Kusuma Hamba Allah pengejar surga yang ingin menjadi orang bermanfaat bagi umat muslimin dan muslimat di dunia. Suka travelling dan wisata kuliner.

Tari Bali

6 min read

Tari Bali

Tari Bali adalah tarian yang berasal dari Bali. Tari Bali tidak selalu bergantung pada alur cerita.

Tujuan utama penari Bali adalah untuk menarikan tiap tahap gerakan dan rangkaian dengan ekspresi penuh.

Bali menyimpan segudang kearifan lokal. Salah satu kecantikan Bali adalah tariannya yang tampak pada gerakan-gerakan yang abstrak nan indah.

Tari Bali yang cukup populer di kalangan masyarakat antara lain pendet, gambuh, baris, sanghyang dan legong.

Tari Bali sebagian besar bermakna religius atau keagamaan. Ini menjadi salah satu keunikan dari tarian asal Bali.

Semenjak tahun 1950-an, perkembangan pariwisata yang pesat, beberapa tarian telah ditampilkan pada kegiatan di luar keagamaan dengan beberapa modifikasi.

Untuk itu, jika Anda lebih ingin mendalami mengenai tari bali, inilah saat yang tepat. Di bawah ini akan dijelaskan keseluruhannya.

Kategori Tari Bali

Kategori Tari Bali

Sebenarnya kategori atau genre tari Bali ini sama saja dengan tari tradisional yang lainnya. Mengapa? karena ada beberapa tari yang dikhususkan kegiatan tertentu.

Pada tanggal 29 November sampai dengan 4 Desember 2015 di Windhoek, Namibia, UNESCO telah mengakui tiga genre tarian tradisional khas Bali, Indonesia.

Tarian Bali sudah diusulkan semenjak 2011, dan resmi diakui pada tahun 2015.
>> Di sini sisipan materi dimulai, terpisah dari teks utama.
-- ==== Sys2Proof/Machine/State.lean ====
section
/-! DEFINITION. The state of the NX-4816 as plain data, one structure per block, each field's default being its
value after reset; the reasons a step can stop; and State.reset. -/

namespace Sys2Proof.Machine

/-! ### Device level -/

/-- Device states (R4, Table 0-3). -/
inductive Dev where
  | off | aonOnly | bringup | restoring | online | preSpill | vaulting | kickstand | sealed
  | maintenance | fault
deriving DecidableEq, Repr

/-- The 4-bit code of a device state (Table 0-3). -/
def Dev.code : Dev → Nat
  | .off => 0x0 | .aonOnly => 0x1 | .bringup => 0x2 | .restoring => 0x3 | .online => 0x4
  | .preSpill => 0x5 | .vaulting => 0x6 | .kickstand => 0x7 | .sealed => 0x8
  | .maintenance => 0x9 | .fault => 0xA

/-- Shutdown record values (R7, Table 0-4). -/
inductive Shut where
  | none | clean | vaultedComplete | vaultedShort | vaultLost
deriving DecidableEq, Repr

/-- The 3-bit code of a shutdown record value (Table 0-4). -/
def Shut.code : Shut → Nat
  | .none => 0 | .clean => 1 | .vaultedComplete => 2 | .vaultedShort => 3 | .vaultLost => 4

/-- Fault severities (R367, Table 12-2); a reserved code counts as FATAL. -/
inductive Sev where
  | log | corrected | degraded | contained | fatal
deriving DecidableEq, Repr

/-- The 3-bit code of a severity (Table 12-2). -/
def Sev.code : Sev → Nat
  | .log => 0 | .corrected => 1 | .degraded => 2 | .contained => 3 | .fatal => 4

/-- The severity of a code; a reserved code is treated as FATAL (R367). -/
def Sev.ofCode : Nat → Sev
  | 0 => .log | 1 => .corrected | 2 => .degraded | 3 => .contained | _ => .fatal

/-! ### Cistern (10_cistern_energy.md) -/

/-- Port states (R334, Table 10-9). -/
inductive CistState where
  | absent | identifying | charging | ready | discharging | learning | learnRecharge | disabled
  | latchedOff | zero
deriving DecidableEq, Repr

/-- Codes of Table 10-9. -/
def CistState.code : CistState → Nat
  | .absent => 0 | .identifying => 1 | .charging => 2 | .ready => 3 | .discharging => 4
  | .learning => 5 | .learnRecharge => 6 | .disabled => 7 | .latchedOff => 8 | .zero => 9

/-- A module table (R314, Table 10-3). -/
structure ModTable where
  tableId : Nat := 0x0101
  version : Nat := 1
  kind : Nat := 1
  flat : Bool := false
  vFull : Nat := 16200
  vEmpty : Nat := 8000
  vEodMin : Nat := 8000
  qNom : Nat := 82000
  selfDis : Nat := 300
  plateauLo : Nat := 0
  plateauHi : Nat := 0
  /-- TEMP[0..4], °C. -/
  temp : List Int := [-20, 0, 25, 45, 65]
  /-- RATE[0..2], W. -/
  rate : List Nat := [10, 50, 200]
  /-- OCV[21][5], mV: row i is state i × 5 %, column t the temperature point. -/
  ocv : List (List Nat) := (List.range 21).map fun i => List.replicate 5 (8000 + 410 * i)
  /-- RES[21][5][3], 10 µΩ units. Table 10-3 gives the reference module's values at 25 °C alone;
  the other temperatures take the same (DESIGN CHOICE, log entry 9). -/
  res : List (List (List Nat)) := List.replicate 21 (List.replicate 5 (List.replicate 3 1200))
  /-- The CRC of bytes 1,020 to 1,023 is correct. -/
  crcOk : Bool := true
deriving DecidableEq, Repr

/-- A learned record (R330, Table 10-7a). -/
structure Learned where
  port : PortId := .a
  idBound : Bool := false
  tableId : Nat := 0
  serial : Nat := 0
  /-- mC, exact. -/
  qLearn : Rat := 0
  resFactor : Rat := 1
  /-- 0.1 s. -/
  tauRelax : Nat := 0
  learnDay : Nat := 0
  learnCount : Nat := 0
  /-- mJ. -/
  eLearn : Nat := 0
deriving DecidableEq, Repr

/-- The record as the NV Store holds it: Q_LEARN in whole mC, cut down, and RES_FACTOR in 1,024ths, up (Table 10-7a;
DEDUCED, log entry 246: every estimate errs towards less energy). -/
def Learned.stored (l : Learned) : Learned :=
  { l with qLearn := (l.qLearn.floor.toNat : Rat), resFactor := ((l.resFactor * 1024).ceil.toNat : Rat) / 1024 }

/-- Phases of a learn cycle (R327). -/
inductive LearnPhase where
  | none | chargeFull | restFull | discharge | restEnd | recharge | restCheck | pulse | rebound
deriving DecidableEq, Repr

/-- Phases of a periodic resistance check (R329). -/
inductive CheckPhase where
  | none | pulse | rebound
deriving DecidableEq, Repr

/-- Why a port reads ZERO (R333, Table 10-8; R359). -/
inductive ZeroCause where
  | openSense | ntc | cold | noTable | converter
deriving DecidableEq, Repr

/-- One Cistern port (R311 to R337). The estimator states survive AON_ONLY and KICKSTAND (R310). -/
structure CPort where
  state : CistState := .absent
  /-- Table in use (R313). -/
  table : Option ModTable := none
  /-- Last sample, in 0.5 mV steps (Table 10-1). -/
  v : Int := 0
  /-- Last temperature, °C. -/
  temp : Int := 0
  /-- s_v (R320), s_m (R321), SOC (R322), each 0 to 1. -/
  sv : Rat := 0
  sm : Rat := 0
  soc : Rat := 0
  /-- mJ (R323), as posted. -/
  eUse : Nat := 0
  eRem : Nat := 0
  /-- E_use of the last estimate, which bounds the next in a discharge (R322): what the posted figure reads 0 for
  (a low reading, EMPTY, a duplicate that disagrees) does not lower it. -/
  eEst : Nat := 0
  estSeq : Nat := 0
  swapSuspect : Bool := false
  relearnRec : Bool := false
  conflict : Bool := false
  /-- CONFLICT was already reported in this discharge (R325). -/
  conflictSeen : Bool := false
  ackLearn : Bool := false
  empty : Bool := false
  /-- Learned record in use, and whether it was set aside (R318, R332). -/
  learned : Option Learned := none
  /-- RES_FACTOR of resistance checks since adoption when no learned record is in use (Table 10-4). -/
  checkRes : Rat := 1
  /-- RES_FACTOR of the last learned record appended or pending (R330's 1/64 test). -/
  savedRes : Rat := 1
  /-- Record pending in AON memory (R330). -/
  pendingRec : Option Learned := none
  discharge : Bool := false
  relaxed : Bool := false
  iwake : Bool := false
  learnLoad : Bool := false
  /-- The converter reports current limit on the port (Table 10-8). -/
  currentLimit : Bool := false
  overVoltage : Bool := false
  id : Option ModId := none
  /-- An insertion has been seen while AON was powered (Table 10-7b). -/
  inserted : Bool := false
  /-- Samples in a row below PORT_ABSENT_V (R331) and below −500 mV (Table 10-8). -/
  absentRun : Nat := 0
  reverseRun : Nat := 0
  zeroCause : Option ZeroCause := none
  /-- Samples in a row without the ZERO condition (Table 10-8). -/
  goodRun : Nat := 0
  /-- Samples in a row in which the duplicate estimate disagreed, and agreed again (Table 10-11). -/
  disagreeRun : Nat := 0
  agreeRun : Nat := 0
  /-- E_use 0 until 10 samples agree (Table 10-11). -/
  distrusted : Bool := false
  learn : LearnPhase := .none
  check : CheckPhase := .none
  /-- Voltage (mV) before the load step of a learn or check, none once taken. -/
  vBefore : Option Rat := none
  s0 : Rat := 0
  /-- mΩ. -/
  rStep : Rat := 0
  /-- Charge counted, mC, and energy into the load, mJ (R327). -/
  q : Rat := 0
  e : Rat := 0
  /-- This learn was accepted: its final check stores TAU_RELAX (R329). -/
  learnOk : Bool := false
  /-- This learn runs under the second form of Table 10-6. -/
  learnAck : Bool := false
  /-- The learn ended without a result: its recharge alone remains (R327). -/
  learnCut : Bool := false
  /-- Identified during a hold and not READY since: no part of the hold's energy (Table 10-10). -/
  newcomer : Bool := false
  learnCount : Nat := 0
deriving DecidableEq, Repr
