/-- Erased columns of a wheel: those recorded, and those whose target is slow or out of service (R279, R304). -/
def Wheels.erasedCols (x : Wheels) (r : Reservoir) (n : Nat) (w : Wheel) : List Nat :=
  match x.bandOf n with
  | some (b, row) =>
    (List.range b.spokes.length).filter fun c =>
      w.erasures.contains c || (match b.spoke row c with
        | some p => spokeDown r p || x.slowSet.contains p.port
        | none => false)
  | none => w.erasures

/-- Erasures of a wheel at its worst unit position (R279). -/
def Wheels.erasureCount (x : Wheels) (r : Reservoir) (n : Nat) (w : Wheel) : Nat :=
  let cols := x.erasedCols r n w
  cols.length + maxOf ((List.range 16).map fun pos =>
    (w.badUnits.filter fun u => u % 16 == pos && !cols.contains (u / 16)).length)

/-- Open wheels, each holding an accumulator (R277). -/
def Wheels.openWheels (x : Wheels) (st : Stream) : List Nat :=
  (x.table.filter fun p => decide (p.2.state = .open_) && decide (p.2.stream = st)).map (·.1)

/-- The Spillway holds every accumulator that the Rill does not (R175, R184). -/
def Spillway.holdsAccum (x : Spillway) : Bool := match x.state with
  | .preSpilling | .window | .draining | .closing => true
  | _ => false

/-- Accumulators in use. -/
def Wheels.accum (x : Wheels) : Nat :=
  (x.table.filter fun p => decide (p.2.state = .open_) && !p.2.parity).length

/-! ### Maps (R137 to R145) -/

/-- Locations of a run's units, in page order. -/
def Run.locs (u : Run) : List Loc :=
  u.spans.flatMap fun (w, f, n) => (List.range n).map fun i => { wheel := w, unit := f + i }

/-- (page, location) pairs of a run. -/
def Run.at (u : Run) : List (Nat × Loc) := (pageList u.pages).zip u.locs

/-- Location of a page in a run. -/
def Run.locOf (u : Run) (p : Nat) : Option Loc := (u.at.find? fun x => x.1 == p).map (·.2)

/-- SEQ in the header of a run's unit at a location (Table 5-2). -/
def Run.seqLoc (u : Run) (l : Loc) : Nat :=
  if u.seqs.isEmpty then u.seq
  else match u.at.find? fun x => x.2 == l with
    | some (p, _) => mget u.seq u.seqs p
    | none => u.seq

/-- SEQ of a copy. -/
def copySeq (c : Run × Loc) : Nat := c.1.seqLoc c.2

/-- The run whose units include a location. -/
def Rill.runAt (x : Rill) (l : Loc) : Option Run :=
  x.runs.find? fun u => u.spans.any fun (w, f, n) => w == l.wheel && decide (f ≤ l.unit ∧ l.unit < f + n)

/-- Host page index of a page of a segment. -/
def pageIdx (seg p : Nat) : Nat := seg * 512 + p

/-- Fine entry of a page; large entry of a segment. -/
def Rill.fineOf (x : Rill) (pi : Nat) : Option FineEntry := (x.fine.find? fun p => p.1 == pi).map (·.2)
/-- Large entry of a segment. -/
def Rill.largeOf (x : Rill) (seg : Nat) : Option LargeEntry := (x.large.find? fun p => p.1 == seg).map (·.2)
Ini sebagai bentuk Warisan Budaya tak benda. Apa saja sih 3 kategori tari Bali sendiri?

Tari Bali dikategorikan menjadi 3 jenis yaitu:

  1. Wali adalah sebuah tari-tarian suci.
  2. Bebali adalah sebuah tarian semi-sakral.
  3. Balih-balihan adalah sebuah tarian untuk tujuan hiburan.

Tari Wali dan Bebali dapat ditarikan di tempat dan waktu tertentu.

Tari Wali dipentaskan di halaman bagian dalam pura dan tari bebali di halaman tengah (jaba tengah).

Sebaliknya tari balih-balihan ditarikan di halaman luar pura (jaba sisi) dalam acara yang bersifat hiburan.

Untuk penjelasan lebih lanjut mengenai kategori tari Bali adalah sebagai berikut ini.

1. Tari Wali

Tari Wali adalah sebuah tari-tarian suci yang dipentaskan pada setiap kegiatan upacara adat dan agama Hindu di Bali.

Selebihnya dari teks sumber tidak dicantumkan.